*** RECORDS TO PROCESS ***
/-- The opcode table's numbering: word 0 is CMD, word 1 is WIDTH, word 9 is UV_STRIDE. -/
theorem test_decodeTableWord :
    decodeTableWord 320 (0x09 + 2 ^ 32 * 2 + 2 ^ 288 * 7) = some (.yuv2rgbS .bt601 ⟨2, 0, 0, 0, 0, 0, 0, 0, 7⟩) ∧
    decodeTableWord 32 (0x04 + 2 ^ 32 * 2) = some (.rgb2yuvVa .fullRange ⟨0, 0, 0, 0, 0, 0, 0, 0, 0⟩) ∧
    decodeTableWord 32 0x1F = none := by decide +kernel

/-- R21 to R25, R32: the corners of the register map. -/
theorem test_targetOf :
    targetOf 0x08 = some (.reg .cmd) ∧ targetOf 0x2C = some (.reg .uvStride) ∧ targetOf 0x30 = none ∧
    targetOf 0x3C = none ∧ targetOf 0x40 = some (.lutFwd .fullRange .rw) ∧ targetOf 0x98 = some (.lutFwd .bt709 .yOffset) ∧
    targetOf 0x9C = none ∧ targetOf 0xA0 = some (.lutInv .fullRange .cbDescale) ∧
    targetOf 0xF4 = some (.lutInv .bt709 .yOffset) ∧ targetOf 0xF8 = none ∧ targetOf 0x100 = none := by decide

/-! ## Arithmetic (sections 2.2, 2.3, 2.5, 2.7) -/

/-- Section 2.2: the floor shift of a negative product, the studio chroma 15, and white. -/
theorem test_forward_pixels :
    fwdPixel (lutFwd .bt601) 255 0 0 = ⟨81, 90, 239⟩ ∧ fwdPixel (lutFwd .bt709) 0 255 255 = ⟨188, 153, 15⟩ ∧
    fwdPixel (lutFwd .fullRange) 255 254 255 = ⟨254, 128, 128⟩ ∧
    fwdPixel (lutFwd .bt709) 255 255 255 = ⟨235, 128, 128⟩ := by decide +kernel

/-- Section 2.3: the offsets, the wide luma and saturation at both ends. -/
theorem test_inverse_pixels :
    invOffsets (lutInv .bt709) 127 127 = ⟨-3, -2, -1⟩ ∧ invOffsets (lutInv .bt601) 240 16 = ⟨225, -179, -48⟩ ∧
    invLuma (lutInv .bt601) 255 = 278 ∧ invLuma (lutInv .bt709) 15 = -2 ∧
    clamp8 (-289) = 0 ∧ clamp8 256 = 255 ∧ clamp8 254 = 254 := by decide +kernel

/-- Section 2.5. -/
theorem test_decimation :
    chromaDecimate 85 93 112 120 = 102 ∧ decimate .pairwiseHFirst 3 2 1 0 = 2 ∧ decimate .pairwiseVFirst 1 0 3 0 = 1 ∧
    decimate .truncSum 3 2 1 0 = 1 := by decide +kernel

/-- Section 2.7. -/
theorem test_lanes :
    mullo16 #v[0xFFB4, 0x00FF, 300] #v[0x007F, 0x0100, 300] = #v[0xDA4C, 0xFF00, 0x5F90] ∧
    add16 #v[0xFFFF] #v[0x0001] = #v[0x0000] ∧ sub16 #v[0x0000] #v[0x0001] = #v[0xFFFF] ∧
    sra16 #v[0xDA4C, 0xFF00] 8 = #v[0xFFDA, 0xFFFF] ∧ srl16 #v[0xFF00] 8 = #v[0x00FF] ∧
    pairsum16 (m := 2) #v[90, 54, 240, 128] = #v[144, 368] ∧
    [avgLane 1 0, avgLane 255 254, avgLane 2 1] = [1, 255, 2] ∧
    [packLane (-221), packLane 17, packLane 490, packLane 256, packLane (-1)] = bytes [0, 0x11, 0xFF, 0xFF, 0] := by
  decide +kernel

/-! ## The commands, at most two for each -/

/-- P1. -/
theorem test_rgb2yuvS :
    leaves (exec (.rgb2yuvS .bt601 descP1) (withMem memP1 []))
      [(0x2000, bytes [0x51, 0x90, 0xEE, 0xEE, 0x28, 0xEB, 0xEE, 0xEE]), (0x3000, bytes [0x80, 0xEE]),
       (0x3100, bytes [0x7F, 0xEE])] = true := by decide +kernel

/-- P3: the odd row and column are not touched. -/
theorem test_rgb2yuvS_odd :
    leaves (exec (.rgb2yuvS .fullRange descP3) (withMem memP3 []))
      [(0x2000, bytes [0x7D, 0x79, 0xEE, 0xEE, 0x8A, 0x85, 0xEE, 0xEE, 0xEE, 0xEE, 0xEE, 0xEE]),
       (0x3000, bytes [0x66, 0xEE, 0xEE, 0xEE]), (0x3100, bytes [0x3A, 0xEE, 0xEE, 0xEE])] = true := by decide +kernel

/-- P2: saturation at both ends. -/
theorem test_yuv2rgbS :
    leaves (exec (.yuv2rgbS .bt709 descP1) (withMem memP2 []))
      [(0x1000, bytes [0x34, 0xFF, 0xFF, 0x00, 0x24, 0xEC, 0xEE, 0xEE, 0x4C, 0xFF, 0xFF, 0x00, 0x11, 0xD9, 0xEE, 0xEE])]
      = true := by decide +kernel

/-- Section 2.8 (c) on black pixels (section 1, S2): with `W` = 63 one vector block at odd addresses, its neighbours
untouched. -/
theorem test_rgb2yuvVu :
    leaves (exec (.rgb2yuvVu .bt601 ⟨63, 3, 0x1001, 189, 0x2003, 0x3005, 0x3107, 63, 32⟩) (withMem [] []))
      [(0x2002, bytes [0, 16, 16]), (0x2021, bytes [16, 16, 0]), (0x2042, bytes [16]), (0x2081, bytes [0]),
       (0x3004, bytes [0, 128]), (0x3014, bytes [128, 0]), (0x3107, bytes [128])] = true := by decide +kernel

/-- P4, the first command. -/
theorem test_rgb2yuvVa : leaves (exec (.rgb2yuvVa .bt601 descP4) (withMem memP4 [])) endP4 = true := by decide +kernel

/-- Section 2.8 (d): P4 with `Y_BASE` = 0x2008. -/
theorem test_rgb2yuvVa_misaligned :
    violation Config.hardware (.rgb2yuvVa .bt601 { descP4 with yBase := 0x2008 }) State.reset.backing = some .misaligned := by
  decide +kernel

/-- P6: ends of row 0, pixel 32 untouched, pixels of row 1. -/
theorem test_yuv2rgbVu :
    leaves (exec (.yuv2rgbVu .bt601 descP6) (withMem memP6 []))
      [(0x1007, bytes [0xBA, 0x00, 0x00, 0xC3, 0x00, 0x00, 0xB6, 0x00, 0x00]),
       (0x105B, bytes [0x7D, 0xDB, 0xFF, 0x85, 0xE3, 0xFF, 0x78, 0xEF, 0xFF, 0x80, 0xF7, 0xFF]),
       (0x1067, bytes [0xEE, 0xEE]), (0x1081, bytes [0xBC, 0x06, 0x00, 0xC5, 0x0F, 0x00])] = true := by decide +kernel

/-- Section 2.8 (b): every Y byte `EB`, every U and V byte `80`. -/
theorem test_yuv2rgbVa :
    leaves (exec (.yuv2rgbVa .bt601 { descSquare with height := 2 })
        (withMem (memOf [(0x2000, List.replicate 64 0xEB), (0x3000, List.replicate 16 0x80),
          (0x3100, List.replicate 16 0x80)]) []))
      [(0x1000, List.replicate 3 0xFE), (0x10BD, List.replicate 3 0xFE), (0x10C0, bytes [0])] = true := by decide +kernel

/-- P6 with CMD 0x0D: no address is a multiple of 16. -/
theorem test_yuv2rgbVa_misaligned :
    violation Config.hardware (.yuv2rgbVa .bt601 descP6) State.reset.backing = some .misaligned := by decide +kernel

/-- Section 2.11: descriptors that are refused, and two that are not. -/
theorem test_preconditions :
    let check := fun d : Desc => violation Config.hardware (.rgb2yuvS .bt601 d) State.reset.backing
    check { descP1 with rgbStride := 5 } = some .strideTooShort ∧ check { descP1 with rgbStride := 6 } = none ∧
    check { descP1 with width := 3, rgbStride := 9 } = some .strideTooShort ∧
    check { descP1 with yBase := 0x1004 } = some .buffersOverlap ∧
    check { descP1 with vBase := 0x3000 } = some .buffersOverlap ∧
    check { descP1 with yBase := 0x1006, yStride := 8 } = none ∧
    check { descP1 with yBase := 0xFFFFFFFF } = some .addressOutOfRange ∧
    violation Config.hardware (.rgb2yuvS .bt601 descP1)
      { Backing.everywhere with v := [⟨0, 0x3100⟩] } = some .notBacked := by decide +kernel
*** End of RECORDS TO PROCESS ***
TASK DETAILS:
Send back an exact copy of only the lines from the line with "(0x3100, bytes [0x7F, 0xEE])]" up to and including the line with "(0x3000, bytes [0x66, 0xEE, 0xEE, 0xEE]), (0x3100, bytes" in the data above.

EXERCISE ANSWER:
       (0x3100, bytes [0x7F, 0xEE])] = true := by decide +kernel

/-- P3: the odd row and column are not touched. -/
theorem test_rgb2yuvS_odd :
    leaves (exec (.rgb2yuvS .fullRange descP3) (withMem memP3 []))
      [(0x2000, bytes [0x7D, 0x79, 0xEE, 0xEE, 0x8A, 0x85, 0xEE, 0xEE, 0xEE, 0xEE, 0xEE, 0xEE]),
       (0x3000, bytes [0x66, 0xEE, 0xEE, 0xEE]), (0x3100, bytes [0x3A, 0xEE, 0xEE, 0xEE])] = true := by decide +kernel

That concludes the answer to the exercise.